SEC. 3. Unfair and deceptive acts and practices relating to the manipulation of user interfaces.

(a) Conduct prohibited.—

(1) IN GENERAL.—It shall be unlawful for any large online operator—

(A) to design, modify, or manipulate a user interface with the purpose or substantial effect of obscuring, subverting, or impairing user autonomy, decision-making, or choice to obtain consent or user data;

(B) to subdivide or segment consumers of online services into groups for the purposes of behavioral or psychological experiments or studies, except with the informed consent of each user involved; or

(C) to design, modify, or manipulate a user interface on a website or online service, or portion thereof, that is directed to an individual under the age of 13, with the purpose or substantial effect of cultivating compulsive usage, including video auto-play functions initiated without the consent of a user.

(b) Duties of large online operators.—Any large online operator that engages in any form of behavioral or psychological research based on the activity or data of its users shall—

(1) disclose to its users on a routine basis, but not less than once each 90 days, any experiments or studies that user was subjected to or enrolled in with the purpose of promoting engagement or product conversion;

(2) disclose to the public on a routine basis, but not less than once each 90 days, any experiments or studies with the purposes of promoting engagement or product conversion being currently undertaken, or concluded since the prior disclosure;

(3) shall present the disclosures in paragraphs (1) and (2) in a manner that—

(A) is clear, conspicuous, context-appropriate, and easily accessible; and

(B) is not deceptively obscured;

(4) establish an Independent Review Board for any behavioral or psychological research, of any purpose, conducted on users or on the basis of user activity or data, which shall review and have authority to approve, require modification in, or disapprove all behavioral or psychological experiments or research; and

(5) ensure that any Independent Review Board established under paragraph (4) shall register with the Commission, including providing to the Commission—

(A) the names and resumes of every board member;

(B) the composition and reporting structure of the Board to the management of the operator;

(C) the process by which the Board is to be notified of proposed studies or modifications along with the processes by which the board is capable of vetoing or amending such proposals;

(D) any compensation provided to board members; and

(E) any conflict of interest that might exist concerning a board member's participation in the Board.

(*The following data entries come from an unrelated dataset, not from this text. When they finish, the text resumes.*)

theorem State.laneError_ends {s : State} {slot : Nat} {r : SlvRun} (run : (s.prob slot).run = some r) (low : (s.prob slot).desc.lane < 31)
    (p : Option SlvPlan) (second : Bool) : let u := s.laneError slot r p second
    (u.prob slot).run = none ∧ (u.prob slot).kept = none ∧ u.slv.laneFault = s.slv.laneFault ||| errorLane (s.prob slot).desc second ∧
      u.slv.staleCnt = satInc s.slv.staleCnt := by
  obtain ⟨-, ⟨f, prob⟩, fault, stale, -⟩ := s.takeFactor_taken slot r p true
  obtain ⟨reg, steps, slv⟩ := s.slv_laneError slot r p second
  have hit : lanesOf (s.prob slot).desc &&& errorLane (s.prob slot).desc second ≠ 0 := lanesOf_hit low second
  generalize (s.takeFactor slot r p true).1 = taken at prob fault stale slv
  generalize errorLane (s.prob slot).desc second = lanes at hit slv ⊢
  have marked : (taken.laneMarked lanes).prob slot = { taken.prob slot with kept := none } :=
    State.prob_laneMarked (r := r) (by rw [prob]; exact run) (by rw [prob]; exact hit)
  obtain ⟨fault', stale', -, -⟩ := (taken.laneMarked lanes).counts_endStale slot r 5 reg steps
  dsimp only
  rw [State.prob_of_slv slv, slv, State.prob_endStale, marked]
  refine ⟨rfl, rfl, fault'.trans ?_, stale'.trans (congrArg satInc stale)⟩
  rw [State.laneFault_laneMarked, fault]

end Sys2Proof.Machine
end

section
/-! PROOFS. The events of a run: its measurement signal that comes or does not, its end and its deadline (R196, R204 to R211, R315). -/
namespace Sys2Proof.Machine

/-! ## MEAS_WAIT_EXPIRE (R196, R206) -/

section
variable {s : State} {t k : Nat} {r : SlvRun}

theorem exec_measWaitExpire_eq (run : (s.prob k).run = some r) : exec (.measWaitExpire t k) s =
    .next (if s.powered && r.vecT.isNone && decide (r.matEnd + 2 * (s.prob k).desc.measWait ≤ max s.time.cnt t) && !s.measReady k
      then (s.advance t).endStale k r (if (s.advance t).matLost (s.prob k) r then 2 else 4) 0 0 else s.advance t) := by
  simp only [exec, execMeasWaitExpire, State.prob_advance, run]
  rfl

theorem exec_measWaitExpire (hp : s.powered = true) (run : (s.prob k).run = some r) (unstarted : r.vecT = none)
    (late : r.matEnd + 2 * (s.prob k).desc.measWait ≤ max s.time.cnt t) (unready : s.measReady k = false) : exec (.measWaitExpire t k) s =
      .next ((s.advance t).endStale k r (if (s.advance t).matLost (s.prob k) r then 2 else 4) 0 0) := by
  rw [exec_measWaitExpire_eq run, hp, unstarted, decide_eq_true late, unready]
  rfl

theorem exec_measWaitExpire_early (run : (s.prob k).run = some r) (early : max s.time.cnt t < r.matEnd + 2 * (s.prob k).desc.measWait) :
    exec (.measWaitExpire t k) s = .next (s.advance t) := by
  rw [exec_measWaitExpire_eq run, decide_eq_false (Nat.not_le.2 early), Bool.and_false]
  rfl

end
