-- ==== Sys2Proof/Machine/Control.lean ====
section
/-! DEFINITION. RESET, FLUSH and IDLE (spec/40_sequencer.md R101 to R103; 43_environment.md R200). The sampled bits they
ignore have no effect (30_encoding.md R71). -/

namespace Sys2Proof.Machine

/-- RESET: legal in every state (40 R101, 43 R200). -/
def execReset (_flush _inValid : Bool) (_byte : Byte) (s : State) : Host.Outcome State Fault Refusal :=
  .next (systemClear s)

/-- FLUSH: a presented byte is dropped (40 R102, 43 R200). -/
def execFlush (_inValid : Bool) (_byte : Byte) (s : State) : Host.Outcome State Fault Refusal := .next (systemClear s)

/-- IDLE: "No state changes" (40 R103). -/
def execIdle (_byte : Byte) (s : State) : Host.Outcome State Fault Refusal := .next (systemIdle s)

end Sys2Proof.Machine
end

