-- ==== Sys2Proof/Machine/Fetch.lean ====
section
/-! DEFINITION. Where a step takes its input from: the schedule (log 2). -/

namespace Sys2Proof.Machine

/-- The turn of a machine with nothing scheduled (log 2). Between calls the inputs are all 0: an IDLE cycle. Inside a call
no enqueue can come any more, so the consumer moves, its deadline passed: "A wait never lasts for ever: if no enqueue
comes, the dequeue returns `timeout`" (43 R197). -/
def unscheduledTurn : Reader → Turn
  | .idle        => .clock 0x000#11
  | .waiting _   => .consumer true
  | .holding _ _ => .consumer true

/-- The next turn, and the state without it in its schedule. -/
def takeTurn (s : State) : Turn × State :=
  match s.turns with
  | t :: rest => (t, { s with turns := rest })
  | [] => (unscheduledTurn s.reader, s)

/-- Schedule a clock cycle before everything else. The vector is the low 11 bits of the word (log 14). -/
def scheduleFirst (s : State) (w : Nat) : State := { s with turns := .clock (BitVec.ofNat 11 w) :: s.turns }

end Sys2Proof.Machine
end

(c) Registered professional standards body.—

(1) IN GENERAL.—An association of large online operators may register as a professional standards body by filing with the Commission an application for registration in such form as the Commission, by rule, may prescribe containing the rules of the association and such other information and documents as the Commission, by rule, may prescribe as necessary or appropriate in the public interest or for protecting the welfare of users of large online operators.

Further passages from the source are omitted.